Microbial Variome Database: Point Mutations, Adaptive or Not, in Bacterial Core Genomes

Sujay Chattopadhyay 1,*, Fred Taub 1, Sandip Paul 1, Scott J Weissman 2, Evgeni V Sokurenko 1,*
PMCID: PMC3649677  PMID: 23493258

Abstract

Analysis of genetic differences (gene presence/absence and nucleotide polymorphisms) among strains of a bacterial species is crucial to understanding molecular mechanisms of bacterial pathogenesis and selecting targets for novel antibacterial therapeutics. However, lack of genome-wide association studies on large and epidemiologically well-defined strain collections from the same species makes it difficult to identify the genes under positive selection and define adaptive polymorphisms in those genes. To address this need and to overcome existing limitations, we propose to create a “microbial variome"—a species-specific resource database of genomic variations based on molecular evolutionary analysis. Here, we present prototype variome databases of Escherichia coli and Salmonella enterica subspecies enterica (http://depts.washington.edu/sokurel/variome, last accessed March 26, 2013). The prototypes currently include the point mutations data of core protein-coding genes from completely sequenced genomes of 22 E. coli and 17 S. enterica strains. These publicly available databases allow for single- and multiple-field sorting, filtering, and searching of the gene variability data and the potential adaptive significance.
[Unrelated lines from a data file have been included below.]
/-- Move a connection to Error (R115, R142): outstanding operations complete in MSN order, its charges are released,
matched receives that lack bytes end, CONN_BROKEN is posted, and the peer is told once where `reset` says so. -/
def failConn (n : Nat) (oldest later ev : Status) (reset : Bool) (d : Dev) : Dev :=
  match getConn d n with
  | none => d
  | some c =>
    if c.st = .error then d
    else
      let c1 := { c with ops := condemn oldest later ev c.ops }
      let d1 := retire n (setConn n c1 d)
      let d2 := releaseCharges c d1
      let d3 := setConn n { c with
        st := .error, ops := [], charged := [], resendQ := [], reading := none, rnrWait := none, stopped := false,
        respTraps := [], acc := [], held := [], ackDue := false } d2
      let d4 := postBroken n c ev (breakMsgs n ev d3)
      if reset then sendNib c.fn c.peer c.peerConn ntConnReset 0 0 0 0 d4 else d4

end Sys2Proof.Machine
end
Such resource databases would immensely help experimental research, clinical diagnostics, epidemiology, and environmental control of human pathogens.

Keywords: microbial variome, adaptive evolution, nucleotide polymorphisms, database


In the microbial world, organisms belonging to same species exhibit a diverse set of phenotypic traits, both quantitative and qualitative, resulting in extensive heterogeneity in appearance, metabolism, ability to occupy specific habitats, cause disease, or to resist antimicrobial agents (Orr and Smith 1998; Anisimova and Liberles 2007). Such diversity, in many cases, is defined not only by the presence/absence of certain genes or large gene clusters (Brookfield 2005; Pallen and Wren 2007; Keeling and Palmer 2008) but also by mutational variations in the shared genes, often as single-nucleotide polymorphisms (SNPs) (Feil 2004; Knight et al. 2006; Henriques-Normark et al. 2008). The gene pool of a species is represented by the combination of all genes and their variants that occur in individuals belonging to the given species. The pool is continuously enriched by mutation, sifting and shifting of representative genes, either by random genetic drift or by various selective pressures (Morjan and Rieseberg 2004; Sokurenko et al. 2006; Perron et al. 2008; Rocha 2008). The field of population genetics allows assessment of structure, organization, and dynamics of these gene pools by comparative sequence analysis of several genetic loci across different populations (Kassen and Rainey 2004; Mes 2008). Previously, however, population genetics has been traditionally restricted by the use of limited numbers of loci, due to sequencing and labor expenses (Butlin 2010). This, in turn, has led to major limitations in our ability to detect genome-wide, positively selected variations and to associate them with specific phenotypic diversity that defines fitness in specific environments (Conrad and Hurles 2007). Moreover, lack of experimental knowledge of the genetic basis for most phenotypic traits is another key problem, even for the best studied organisms.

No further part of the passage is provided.